JP3330955B2 - Double worm system - Google Patents

Abstract

PCT No. PCT/CH96/00250 Sec. 371 Date Feb. 8, 1999 Sec. 102(e) Date Feb. 8, 1999 PCT Filed Jul. 8, 1996 PCT Pub. No. WO97/21925 PCT Pub. Date Jun. 19, 1997In prior art designs, single-flight cast double worms with angles of contact >720 DEG with large balance hollows at both ends and worm lengths of whole multiples of the pitch operate in the medium rotation speed ranges ( DIFFERENCE 3000 min DIFFERENCE 1) without imbalance. The desired use of special uncastable materials and the manufacturing complexity and the necessary dimensional stability even for extreme profile geometries pose additional problems in balancing which are solved by the present invention. Here, it is possible, by varying the angle of contact of the worm and any balance hollows and/or by altering the contour of the worms in the medium engagement region, to reduce the size of the balance hollows, sometimes to "zero", and with the possible use of additional masses. Besides the advantage of simple raw component manufacture, worms balanced in this way also permit the use of special materials and extreme worm geometries for fitting in pumps used in the chemical, medical and food sectors.

Description

DETAILED DESCRIPTION OF THE INVENTION The present invention provides a single-flight structure.
sign), counter-rotatingly axially engaging on the outside, and relates to means for balancing twin-screw systems in an axially parallel arrangement having a contact angle of at least 720 °. In this case, the dimensions, end faces, and contact angles between the center of gravity position and the center determine the values of the static and dynamic imbalances that occur in a screw with a single flight profile.

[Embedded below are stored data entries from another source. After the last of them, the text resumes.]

/-- What a capture waits for (R255, R280, R293): outstanding writes and replies, but not those of a link that went down, stores,
copy commands, and the teams' operations. -/
def State.captureReady (s : State) (ctx : Nat) (m : BitVec 64) : Bool :=
  let mine (w : Nat) : Bool := match sget s.warps w with
    | some W => W.ctx == ctx && inPairs m W.core
    | none => false
  let block (b : Nat) : Bool := match sget s.blocks b with
    | some B => B.ctx == ctx && B.cores.any (inPairs m)
    | none => false
  !s.inflight.any (fun e => mine e.2.warp) && !{ s with requests := s.requests.filter (fun e => !e.2.lost) }.awaits mine && !s.steps.any (fun e => mine e.2.warp) && !s.regq.any (fun e => mine e.2.warp) &&
    s.cmds.all (fun e => !block e.2.block || s.cut e.2) && s.ops.all (fun e => !block e.2.block || e.2.flags.isSome)

/-- Saves the quadrants of a block's teams; a claim a team waits with is made again when it comes back (R262, R280). -/
def State.stashTeams (s : State) (b : Nat) : State :=
  let owned (t : Nat) : List (Nat × Quadrant) := s.quads.filter (fun e => e.2.owner == some (b, t))
  let s1 := s.modBlock b (fun B => { B with teams := B.teams.map (fun e => (e.1, { e.2 with stash := e.2.stash ++ owned e.1 })) })
  { s1 with quads := s1.quads.filter (fun e => !(e.2.owner.map (·.1) == some b))
            claims := s1.claims.filter (fun e => !(e.2.owner.1 == b)) }

/-- Writes a block's scratch into its image (R292). -/
def State.saveScratch (s : State) (B : Block) : State :=
  s.devWrite (ctxFn B.ctx) (s.scratchImage B B.leader) (s.bytes (B.scratchKey 0) B.scratchSize)

/-- A block's slot on a core: the lowest scheduling entry of its warps there (R294). -/
def State.blockSlot (s : State) (B : Block) (core : Nat) : Option Nat :=
  ((B.members.filterMap (sget s.warps)).filter (fun W => W.core == core)).foldl (fun m W =>
    some (match m with
      | none => W.entry
      | some e => min e W.entry)) none

/-- Writes a block's records, one on each of its cores, 2 KiB in the part's own form (R294; assumption 38). -/
def State.saveRecords (s : State) (B : Block) : State :=
  B.cores.foldl (fun s core => match s.blockSlot B core with
    | some e => s.devOwn (ctxFn B.ctx) (s.scratchBase B.ctx core + 0x600000 + 2048 * e) 2048
    | none => s) s

/-- Writes the engine images of the cores of some pairs, 1 MiB each in the part's own form (R294; assumption 38). -/
def State.saveEngines (s : State) (ctx : Nat) (m : BitVec 64) : State :=
  let base := s.devNum (ctxFn ctx) ((s.context ctx).savebase.toNat + 0x48) 8
  (onesBelow 64 m.toNat).foldl (fun s p => [2 * p, 2 * p + 1].foldl (fun s core =>
    s.devOwn (ctxFn ctx) (base + s.rank ctx core * 0x100000) 0x100000) s) s

/-- The blocks of a context on some pairs. -/
def State.blocksOf (s : State) (ctx : Nat) (m : BitVec 64) : List (Nat × Block) :=
  s.blocks.filter (fun e => e.2.ctx == ctx && e.2.admitted && e.2.cores.any (inPairs m))

/-- The designated warp on the core that holds a block's scratch was captured. -/
def State.scratchCaptured (s : State) (B : Block) : Bool :=
  match (s.designated B B.leader).bind (sget s.warps) with
  | some W => W.residency == .saved true
  | none => true

/-- A ladder whose parts are all saved ends: its core pairs are recorded saved (R290, R294). -/
def State.ladderEnds (s : State) (ctx : Nat) : State :=
  let c := s.context ctx
  match c.ladder with
  | none => s
  | some l =>
    if l.parts.isEmpty then
      let sp := c.savedPairs ||| l.done
      let all := (s.stand (s.standOf (ctxFn ctx))).fpairs
      let s1 := (s.setContext ctx { c with ladder := none, savedPairs := sp, saved := all &&& ~~~sp == 0 }).stashSaplings ctx l.done
      ((((((s1.header ctx 4 1 4).header ctx 8 8 sp.toNat).header ctx 0x10 4 c.counts.1).header ctx 0x14 4 c.counts.2.1).header
        ctx 0x18 4 c.counts.2.2).header ctx 0x28 8 s.refTime)
    else s

/-- CAPTURE_COMPLETION: every warp of a part that is not saved is captured whole, its blocks' scratch, teams and arrays
are saved, and the part is done (R280, R290, R292, R293). -/
def captureDone (ctx : Nat) (s : State) : State :=
  match (s.context ctx).ladder with
  | none => s
  | some l =>
    match l.parts.find? (fun p => p.stage == .capture) with
    | none => s
    | some p =>
      if s.captureReady ctx p.pairs then
        let s1 := (s.unsaved ctx p.pairs).foldl (fun s e => s.saveWarp e.1 true) s
        let bs := s1.blocksOf ctx p.pairs
        let s2 := (bs.foldl (fun s e => (if s.scratchCaptured e.2 then s.saveScratch e.2 else s).saveRecords e.2) s1).saveEngines ctx
          p.pairs
        let s3 := bs.foldl (fun s e => s.stashTeams e.1) s2
        let c := s3.context ctx
        let l1 : Ladder := { l with parts := l.parts.filter (fun q => !(q == p)), done := l.done ||| p.pairs }
        (s3.setContext ctx { c with ladder := some l1 }).ladderEnds ctx
      else s

/-- CAPTURE_COMPLETION. -/
def execCaptureCompletion (ctx : Nat) (s : State) : Out := event (captureDone ctx) s

/-- Discards what a grove's blocks and warps have under way; the rings move saplings into the slots it leaves (R233). -/
def State.discardGrove (s : State) (g : Nat) : State :=
  let w (n : Nat) : Bool := ((sget s.warps n).map (·.grove)) == some g
  let b (n : Nat) : Bool := ((sget s.blocks n).map (·.grove)) == some g
  let cores := ((sget s.groves g).map (·.cores)).getD []
  let s1 := { s with
    inflight := s.inflight.filter (fun e => !w e.2.warp)
    steps := s.steps.filter (fun e => !w e.2.warp)
    holders := s.holders.filter (fun e => !w e.2.warp)
    cmds := s.cmds.filter (fun e => !b e.2.block)
    ops := s.ops.filter (fun e => !b e.2.block)
    claims := s.claims.filter (fun e => !b e.2.owner.1)
    quads := s.quads.filter (fun e => match e.2.owner with
      | some o => !b o.1
      | none => true)
    saplings := s.saplings.filter (fun e => !(e.2.grove == g))
    exits := s.exits.filter (fun e => !(e.2.grove == g))
    flushes := s.flushes.filter (fun e => !(e.2.2 == g)) }
  cores.foldl State.refill s1

/-- The stores of a context on their way are registered, the oldest first: what a completion word's release waits for (R316). -/
def State.registerOf (s : State) (ctx : Nat) : State :=
  ((s.regq.filter (fun e => e.2.ctx == ctx)).map (·.1)).foldl State.register s

/-- A context is lost: its state is discarded, its tag entries freed, and its groves' completion words are written with
status 0x0300, with a release (R289, R290, R316). -/
def State.loseContext (s0 : State) (ctx : Nat) : State :=
  let s := s0.registerOf ctx
  let gs := (s.groves.filter (fun e => e.2.ctx == ctx)).map (·.1)
  let s1 := gs.foldl (fun s g => (s.discardGrove g).modGrove g (fun G => { G with lost := true })) s
  let s2 := { s1 with
    warps := s1.warps.filter (fun e => !(e.2.ctx == ctx))
    blocks := s1.blocks.filter (fun e => !(e.2.ctx == ctx))
    tags := s1.tags.filter (fun e => !(e.2.ctx == ctx))
    deliveries := s1.deliveries.filter (fun e => !(e.2.ctx == ctx))
    denials := s1.denials.filter (fun e => !(e.2.ctx == ctx)) }
  let c := s2.context ctx
  let s3 := (s2.setContext ctx { c with ladder := none, savedPairs := 0, worldPairs := 0, saved := false, lost := true, actions := [],
                                        resumePairs := 0 }).header ctx 4 1 5
  gs.foldl (fun s g => writeCompletion g s) s3

/-- CONTEXT_LOSS: an uncorrectable error during capture (R290). -/
def contextLoss (ctx : Nat) (s : State) : State :=
  match (s.context ctx).ladder with
  | none => s
  | some l => if l.parts.any (fun p => p.stage == .capture) then s.loseContext ctx else s

/-- CONTEXT_LOSS. -/
def execContextLoss (ctx : Nat) (s : State) : Out := event (contextLoss ctx) s

/-! ### Resumption (R295) -/

/-- A warp that comes back: what it was, each gang at the first hint of its group, with an empty group (R61, R65, R291). A
JOINWAIT reads its counter again (R244). -/
def Warp.comeBack (W : Warp) : Warp :=
  let I := W.imaged
  let W1 := I.gangs.foldl (fun (V : Warp) g => V.modSlices g.slices (fun _ x => { x with pc := I.groupPc g })) I
  { W1 with
    callers := []
    gangs := W1.gangs.map (fun g => { g with
      wait := none, stall := none, hints := []
      pend := match g.pend with
        | .join _ _ => .none
        | .ordered => .none
        | .ticket _ => .none
        | p => p }) }

/-- Reads the fields of a warp's image back: p0 to p6, v registers, FLAGS and active masks, and, for the image's gang, its PC,
q0 to q2 and s registers (R291, R294). -/
def State.loadImage (s : State) (W : Warp) : Warp :=
  let a := s.imageAddr W
  let num (off n : Nat) : Nat := s.devNum (ctxFn W.ctx) (a + off) n
  let word (off : Nat) : Word := BitVec.ofNat 32 (num off 4)
  let W1 := (List.range W.window).foldl (fun (W : Warp) r =>
    W.vputs (BitVec.allOnes 32) r (fun l => word (0x280 + 128 * r + 4 * l))) W
  let preds (i : Nat) : Word := (List.range 32).foldl (fun m l => if (num (0x20 + l) 1).testBit i then m ||| bitW l else m) 0
  let W2 := (List.range 7).foldl (fun (W : Warp) i => W.pputs (BitVec.allOnes 32) i (preds i)) W1
  let W3 := { W2 with flags := word 0x10 &&& flagBits }.modSlices W.live (fun j x => { x with active := BitVec.ofNat 4 (num 0x14 4 / 16 ^ j) })
  match W3.gangs with
  | [] => W3
  | g :: r =>
    let regs := (List.range 92).map (fun i => (i, word (0x100 + 4 * i))) ++ (List.range 4).map (fun i => (92 + i, word (0x40 + 4 * i)))
    let g1 := { g with
      q := BitVec.ofNat 3 (num 0x18 4)
      s := regs.foldl (fun (m : SMap Word) (e : Nat × Word) => zput 0 m e.1 e.2) g.s }
    { W3 with gangs := g1 :: r }.modSlices g.slices (fun _ x => { x with pc := alignPc (BitVec.ofNat 64 (num 8 8)) })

Daiko Kikai Kogyo Co., Ltd. in Japan
Japanese Patent No. 291486 describes a screw balancing method. First, static balance is achieved by increasing the number of leads to an even number. Dynamic balance is achieved by providing cavities in the thread portions at both ends of the screw, or by casting a lightweight material into the cavities.

This balancing method is not feasible if special non-castable materials are required. Even with unusual profile dimensions, this method has limitations. The reason is, on the one hand, that the wall thickness of the screw cannot be arbitrarily reduced due to stability, and, on the other hand, that extending the balance recess too far in the axial direction leads to great manufacturing problems due to the helical shape. Because.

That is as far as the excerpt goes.